By this time tomorrow, we'll know how well the film "The Kings's Speech" did at the Oscars. I saw the film 3 times (as a projectionist so partly looking over the top of a machine and wondering if it was lined on the screen properly rather than following the plot) and it deserves all the praise heaped on it.
Except in one area.
During scene where Bertie (soon to be KG6) is talking to Lionel (his speech therapist, not the model train producer), he fiddles with a model aeroplane that one of Lionel's children is half way through building. The King-to-be confesses that he had always wanted to make models but his father had said that he collected stamps, his son would do the same.
Anyway, the models hanging from the ceiling are clearly carved from bits of wood but the one in Colin Firth's hands isn't. As a model making anorak, I can see it is injection moulded plastic. No schoolchild would have carved the canvas sags between the ribs of the bi-plane top wing so well. Even if he had wanted to, he'd have had to use a hardwood rather than the more common balsa or obechi to get that level of detail.
So, the producers used a plastic kit, but is that right ?

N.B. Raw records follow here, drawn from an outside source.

/-! ### setXfer -/

@[simp] theorem State.setXfer_regs (s : State) (m : Nat) (a : Xfer) : (s.setXfer m a).regs = s.regs := rfl
@[simp] theorem State.setXfer_revs (s : State) (m : Nat) (a : Xfer) : (s.setXfer m a).revs = s.revs := rfl
@[simp] theorem State.setXfer_ports (s : State) (m : Nat) (a : Xfer) : (s.setXfer m a).ports = s.ports := rfl
@[simp] theorem State.setXfer_lanes (s : State) (m : Nat) (a : Xfer) : (s.setXfer m a).lanes = s.lanes := rfl
@[simp] theorem State.setXfer_outcomes (s : State) (m : Nat) (a : Xfer) : (s.setXfer m a).outcomes = s.outcomes := rfl
@[simp] theorem State.setXfer_sweeps (s : State) (m : Nat) (a : Xfer) : (s.setXfer m a).sweeps = s.sweeps := rfl
@[simp] theorem State.setXfer_sweepPkts (s : State) (m : Nat) (a : Xfer) : (s.setXfer m a).sweepPkts = s.sweepPkts := rfl
@[simp] theorem State.setXfer_time (s : State) (m : Nat) (a : Xfer) : (s.setXfer m a).time = s.time := rfl
@[simp] theorem State.setXfer_aon (s : State) (m : Nat) (a : Xfer) : (s.setXfer m a).aon = s.aon := rfl
@[simp] theorem State.setXfer_views (s : State) (m : Nat) (a : Xfer) : (s.setXfer m a).views = s.views := rfl
@[simp] theorem State.setXfer_syncIn (s : State) (m : Nat) (a : Xfer) : (s.setXfer m a).syncIn = s.syncIn := rfl
@[simp] theorem State.setXfer_syncOut (s : State) (m : Nat) (a : Xfer) : (s.setXfer m a).syncOut = s.syncOut := rfl
@[simp] theorem State.setXfer_ctxs (s : State) (m : Nat) (a : Xfer) : (s.setXfer m a).ctxs = s.ctxs := rfl
@[simp] theorem State.setXfer_bufs (s : State) (m : Nat) (a : Xfer) : (s.setXfer m a).bufs = s.bufs := rfl
@[simp] theorem State.setXfer_shown (s : State) (m : Nat) (a : Xfer) : (s.setXfer m a).shown = s.shown := rfl
@[simp] theorem State.setXfer_quarry (s : State) (m : Nat) (a : Xfer) : (s.setXfer m a).quarry = s.quarry := rfl
@[simp] theorem State.setXfer_fills (s : State) (m : Nat) (a : Xfer) : (s.setXfer m a).fills = s.fills := rfl
@[simp] theorem State.setXfer_cap (s : State) (m : Nat) (a : Xfer) : (s.setXfer m a).cap = s.cap := rfl
@[simp] theorem State.setXfer_defects (s : State) (m : Nat) (a : Xfer) : (s.setXfer m a).defects = s.defects := rfl
@[simp] theorem State.setXfer_modl (s : State) (m : Nat) (a : Xfer) : (s.setXfer m a).modl = s.modl := rfl
@[simp] theorem State.setXfer_quads (s : State) (m : Nat) (a : Xfer) : (s.setXfer m a).quads = s.quads := rfl
@[simp] theorem State.setXfer_groups (s : State) (m : Nat) (a : Xfer) : (s.setXfer m a).groups = s.groups := rfl
@[simp] theorem State.setXfer_tes (s : State) (m : Nat) (a : Xfer) : (s.setXfer m a).tes = s.tes := rfl
@[simp] theorem State.setXfer_louts (s : State) (m : Nat) (a : Xfer) : (s.setXfer m a).louts = s.louts := rfl
@[simp] theorem State.setXfer_rows (s : State) (m : Nat) (a : Xfer) : (s.setXfer m a).rows = s.rows := rfl
@[simp] theorem State.setXfer_mgmt (s : State) (m : Nat) (a : Xfer) : (s.setXfer m a).mgmt = s.mgmt := rfl
@[simp] theorem State.setXfer_jobs (s : State) (m : Nat) (a : Xfer) : (s.setXfer m a).jobs = s.jobs := rfl
@[simp] theorem State.setXfer_secure (s : State) (m : Nat) (a : Xfer) : (s.setXfer m a).secure = s.secure := rfl
@[simp] theorem State.setXfer_power (s : State) (m : Nat) (a : Xfer) : (s.setXfer m a).power = s.power := rfl
@[simp] theorem State.setXfer_thermal (s : State) (m : Nat) (a : Xfer) : (s.setXfer m a).thermal = s.thermal := rfl
@[simp] theorem State.setXfer_boot (s : State) (m : Nat) (a : Xfer) : (s.setXfer m a).boot = s.boot := rfl
@[simp] theorem State.setXfer_jtag (s : State) (m : Nat) (a : Xfer) : (s.setXfer m a).jtag = s.jtag := rfl
@[simp] theorem State.setXfer_tables (s : State) (m : Nat) (a : Xfer) : (s.setXfer m a).tables = s.tables := rfl
@[simp] theorem State.setXfer_tablePad (s : State) (m : Nat) (a : Xfer) : (s.setXfer m a).tablePad = s.tablePad := rfl
@[simp] theorem State.setXfer_draws (s : State) (m : Nat) (a : Xfer) : (s.setXfer m a).draws = s.draws := rfl
@[simp] theorem State.setXfer_pending (s : State) (m : Nat) (a : Xfer) : (s.setXfer m a).pending = s.pending := rfl
@[simp] theorem State.setXfer_rdv (s : State) (m : Nat) (a : Xfer) (e : Ent) (i : Nat) : (s.setXfer m a).rdv e i = s.rdv e i := rfl
@[simp] theorem State.setXfer_rd (s : State) (m : Nat) (a : Xfer) (e : Ent) (i : Nat) : (s.setXfer m a).rd e i = s.rd e i := rfl
@[simp] theorem State.setXfer_rdn (s : State) (m : Nat) (a : Xfer) (e : Ent) (i q : Nat) : (s.setXfer m a).rdn e i q = s.rdn e i q := rfl
@[simp] theorem State.setXfer_lane (s : State) (m : Nat) (a : Xfer) (n l : Nat) : (s.setXfer m a).lane n l = s.lane n l := rfl
@[simp] theorem State.setXfer_session (s : State) (m : Nat) (a : Xfer) (n : Nat) : (s.setXfer m a).session n = s.session n := rfl
@[simp] theorem State.setXfer_domain (s : State) (m : Nat) (a : Xfer) (n : Nat) : (s.setXfer m a).domain n = s.domain n := rfl
@[simp] theorem State.setXfer_rail (s : State) (m : Nat) (a : Xfer) (n : Nat) : (s.setXfer m a).rail n = s.rail n := rfl
@[simp] theorem State.setXfer_on (s : State) (m : Nat) (a : Xfer) (n : Nat) : (s.setXfer m a).on n = s.on n := rfl
@[simp] theorem State.setXfer_alive (s : State) (m : Nat) (a : Xfer) (n : Nat) : (s.setXfer m a).alive n = s.alive n := rfl
@[simp] theorem State.setXfer_timeRuns (s : State) (m : Nat) (a : Xfer)  : (s.setXfer m a).timeRuns  = s.timeRuns  := rfl
@[simp] theorem State.setXfer_dispFine (s : State) (m : Nat) (a : Xfer)  : (s.setXfer m a).dispFine  = s.dispFine  := rfl
@[simp] theorem State.setXfer_now (s : State) (m : Nat) (a : Xfer)  : (s.setXfer m a).now  = s.now  := rfl
@[simp] theorem State.setXfer_cal (s : State) (m : Nat) (a : Xfer)  : (s.setXfer m a).cal  = s.cal  := rfl
@[simp] theorem State.setXfer_running (s : State) (m : Nat) (a : Xfer)  : (s.setXfer m a).running  = s.running  := rfl
@[simp] theorem State.setXfer_active (s : State) (m : Nat) (a : Xfer) (n : Nat) : (s.setXfer m a).active n = s.active n := rfl
@[simp] theorem State.setXfer_isChild (s : State) (m : Nat) (a : Xfer) (n : Nat) : (s.setXfer m a).isChild n = s.isChild n := rfl
@[simp] theorem State.setXfer_port (s : State) (m : Nat) (a : Xfer) (n : Nat) : (s.setXfer m a).port n = s.port n := rfl
@[simp] theorem State.setXfer_view (s : State) (m : Nat) (a : Xfer) (n : Nat) : (s.setXfer m a).view n = s.view n := rfl
@[simp] theorem State.setXfer_ctx (s : State) (m : Nat) (a : Xfer) (n : Nat) : (s.setXfer m a).ctx n = s.ctx n := rfl
@[simp] theorem State.setXfer_buf (s : State) (m : Nat) (a : Xfer) (n : Nat) : (s.setXfer m a).buf n = s.buf n := rfl
@[simp] theorem State.setXfer_quad (s : State) (m : Nat) (a : Xfer) (n : Nat) : (s.setXfer m a).quad n = s.quad n := rfl
@[simp] theorem State.setXfer_lout (s : State) (m : Nat) (a : Xfer) (n : Nat) : (s.setXfer m a).lout n = s.lout n := rfl
@[simp] theorem State.setXfer_job (s : State) (m : Nat) (a : Xfer) (n : Nat) : (s.setXfer m a).job n = s.job n := rfl

/-! ### setJob -/

@[simp] theorem State.setJob_regs (s : State) (m : Nat) (a : Job) : (s.setJob m a).regs = s.regs := rfl
@[simp] theorem State.setJob_revs (s : State) (m : Nat) (a : Job) : (s.setJob m a).revs = s.revs := rfl
@[simp] theorem State.setJob_ports (s : State) (m : Nat) (a : Job) : (s.setJob m a).ports = s.ports := rfl
@[simp] theorem State.setJob_lanes (s : State) (m : Nat) (a : Job) : (s.setJob m a).lanes = s.lanes := rfl
@[simp] theorem State.setJob_outcomes (s : State) (m : Nat) (a : Job) : (s.setJob m a).outcomes = s.outcomes := rfl
@[simp] theorem State.setJob_sweeps (s : State) (m : Nat) (a : Job) : (s.setJob m a).sweeps = s.sweeps := rfl
@[simp] theorem State.setJob_sweepPkts (s : State) (m : Nat) (a : Job) : (s.setJob m a).sweepPkts = s.sweepPkts := rfl
@[simp] theorem State.setJob_time (s : State) (m : Nat) (a : Job) : (s.setJob m a).time = s.time := rfl
@[simp] theorem State.setJob_aon (s : State) (m : Nat) (a : Job) : (s.setJob m a).aon = s.aon := rfl
@[simp] theorem State.setJob_views (s : State) (m : Nat) (a : Job) : (s.setJob m a).views = s.views := rfl
@[simp] theorem State.setJob_syncIn (s : State) (m : Nat) (a : Job) : (s.setJob m a).syncIn = s.syncIn := rfl
@[simp] theorem State.setJob_syncOut (s : State) (m : Nat) (a : Job) : (s.setJob m a).syncOut = s.syncOut := rfl
@[simp] theorem State.setJob_ctxs (s : State) (m : Nat) (a : Job) : (s.setJob m a).ctxs = s.ctxs := rfl
@[simp] theorem State.setJob_bufs (s : State) (m : Nat) (a : Job) : (s.setJob m a).bufs = s.bufs := rfl
@[simp] theorem State.setJob_shown (s : State) (m : Nat) (a : Job) : (s.setJob m a).shown = s.shown := rfl
@[simp] theorem State.setJob_quarry (s : State) (m : Nat) (a : Job) : (s.setJob m a).quarry = s.quarry := rfl
@[simp] theorem State.setJob_fills (s : State) (m : Nat) (a : Job) : (s.setJob m a).fills = s.fills := rfl
@[simp] theorem State.setJob_cap (s : State) (m : Nat) (a : Job) : (s.setJob m a).cap = s.cap := rfl
@[simp] theorem State.setJob_defects (s : State) (m : Nat) (a : Job) : (s.setJob m a).defects = s.defects := rfl
@[simp] theorem State.setJob_modl (s : State) (m : Nat) (a : Job) : (s.setJob m a).modl = s.modl := rfl
@[simp] theorem State.setJob_quads (s : State) (m : Nat) (a : Job) : (s.setJob m a).quads = s.quads := rfl
@[simp] theorem State.setJob_groups (s : State) (m : Nat) (a : Job) : (s.setJob m a).groups = s.groups := rfl
@[simp] theorem State.setJob_tes (s : State) (m : Nat) (a : Job) : (s.setJob m a).tes = s.tes := rfl
@[simp] theorem State.setJob_louts (s : State) (m : Nat) (a : Job) : (s.setJob m a).louts = s.louts := rfl
@[simp] theorem State.setJob_rows (s : State) (m : Nat) (a : Job) : (s.setJob m a).rows = s.rows := rfl
@[simp] theorem State.setJob_mgmt (s : State) (m : Nat) (a : Job) : (s.setJob m a).mgmt = s.mgmt := rfl
@[simp] theorem State.setJob_xfers (s : State) (m : Nat) (a : Job) : (s.setJob m a).xfers = s.xfers := rfl
@[simp] theorem State.setJob_secure (s : State) (m : Nat) (a : Job) : (s.setJob m a).secure = s.secure := rfl
@[simp] theorem State.setJob_power (s : State) (m : Nat) (a : Job) : (s.setJob m a).power = s.power := rfl
@[simp] theorem State.setJob_thermal (s : State) (m : Nat) (a : Job) : (s.setJob m a).thermal = s.thermal := rfl
@[simp] theorem State.setJob_boot (s : State) (m : Nat) (a : Job) : (s.setJob m a).boot = s.boot := rfl
@[simp] theorem State.setJob_jtag (s : State) (m : Nat) (a : Job) : (s.setJob m a).jtag = s.jtag := rfl
@[simp] theorem State.setJob_tables (s : State) (m : Nat) (a : Job) : (s.setJob m a).tables = s.tables := rfl
@[simp] theorem State.setJob_tablePad (s : State) (m : Nat) (a : Job) : (s.setJob m a).tablePad = s.tablePad := rfl
@[simp] theorem State.setJob_draws (s : State) (m : Nat) (a : Job) : (s.setJob m a).draws = s.draws := rfl
@[simp] theorem State.setJob_pending (s : State) (m : Nat) (a : Job) : (s.setJob m a).pending = s.pending := rfl
@[simp] theorem State.setJob_rdv (s : State) (m : Nat) (a : Job) (e : Ent) (i : Nat) : (s.setJob m a).rdv e i = s.rdv e i := rfl
@[simp] theorem State.setJob_rd (s : State) (m : Nat) (a : Job) (e : Ent) (i : Nat) : (s.setJob m a).rd e i = s.rd e i := rfl
@[simp] theorem State.setJob_rdn (s : State) (m : Nat) (a : Job) (e : Ent) (i q : Nat) : (s.setJob m a).rdn e i q = s.rdn e i q := rfl
@[simp] theorem State.setJob_lane (s : State) (m : Nat) (a : Job) (n l : Nat) : (s.setJob m a).lane n l = s.lane n l := rfl
@[simp] theorem State.setJob_session (s : State) (m : Nat) (a : Job) (n : Nat) : (s.setJob m a).session n = s.session n := rfl
@[simp] theorem State.setJob_domain (s : State) (m : Nat) (a : Job) (n : Nat) : (s.setJob m a).domain n = s.domain n := rfl
@[simp] theorem State.setJob_rail (s : State) (m : Nat) (a : Job) (n : Nat) : (s.setJob m a).rail n = s.rail n := rfl
@[simp] theorem State.setJob_on (s : State) (m : Nat) (a : Job) (n : Nat) : (s.setJob m a).on n = s.on n := rfl
@[simp] theorem State.setJob_alive (s : State) (m : Nat) (a : Job) (n : Nat) : (s.setJob m a).alive n = s.alive n := rfl
@[simp] theorem State.setJob_timeRuns (s : State) (m : Nat) (a : Job)  : (s.setJob m a).timeRuns  = s.timeRuns  := rfl
@[simp] theorem State.setJob_dispFine (s : State) (m : Nat) (a : Job)  : (s.setJob m a).dispFine  = s.dispFine  := rfl
@[simp] theorem State.setJob_now (s : State) (m : Nat) (a : Job)  : (s.setJob m a).now  = s.now  := rfl
@[simp] theorem State.setJob_cal (s : State) (m : Nat) (a : Job)  : (s.setJob m a).cal  = s.cal  := rfl
@[simp] theorem State.setJob_running (s : State) (m : Nat) (a : Job)  : (s.setJob m a).running  = s.running  := rfl
@[simp] theorem State.setJob_active (s : State) (m : Nat) (a : Job) (n : Nat) : (s.setJob m a).active n = s.active n := rfl
@[simp] theorem State.setJob_isChild (s : State) (m : Nat) (a : Job) (n : Nat) : (s.setJob m a).isChild n = s.isChild n := rfl
@[simp] theorem State.setJob_port (s : State) (m : Nat) (a : Job) (n : Nat) : (s.setJob m a).port n = s.port n := rfl
@[simp] theorem State.setJob_view (s : State) (m : Nat) (a : Job) (n : Nat) : (s.setJob m a).view n = s.view n := rfl
@[simp] theorem State.setJob_ctx (s : State) (m : Nat) (a : Job) (n : Nat) : (s.setJob m a).ctx n = s.ctx n := rfl
@[simp] theorem State.setJob_buf (s : State) (m : Nat) (a : Job) (n : Nat) : (s.setJob m a).buf n = s.buf n := rfl
@[simp] theorem State.setJob_quad (s : State) (m : Nat) (a : Job) (n : Nat) : (s.setJob m a).quad n = s.quad n := rfl
@[simp] theorem State.setJob_lout (s : State) (m : Nat) (a : Job) (n : Nat) : (s.setJob m a).lout n = s.lout n := rfl
@[simp] theorem State.setJob_xfer (s : State) (m : Nat) (a : Job) (n : Nat) : (s.setJob m a).xfer n = s.xfer n := rfl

Well, according to Arthur Ward's book "Celebrating 50 years of the greatest plastic kits in the world", the first Frog "Penguins" range included a Gloster Gladiator in the range in the 1937/38 catalogue and as that is the same era the film is set, it it just conceivable that the kids could have been assembling such a model. However the material the model was moulded in was cellulose acetate rather than polystyrene so would it have exhibited the same fine detail ? Even if it could, was mould making as sophisticated art then as it later became ?
Bertie proceeds to stick the wing to the rest of the place with some glue from an open pot. That would be appropriate for a wooden model where the glue is animal bone or even flour based, but simply wouldn't work for a plastic kit. The correct alternative might not have worked in the dramatic context though.
I suspect that the production team cheated and just bought a modern Airfix kit assuming that no one would notice. I did and if I'm right, I reckon those Oscars should be handed back !
Phil,
ReplyDeleteI noticed this error also. I'm also wondering about the use of the word 'loo'. When 'Mr.& Mrs.Johnson' first visit Logue, he calls out "I'm in the loo'." I was born in 1951 and don't remember this word being used during the years of my childhood.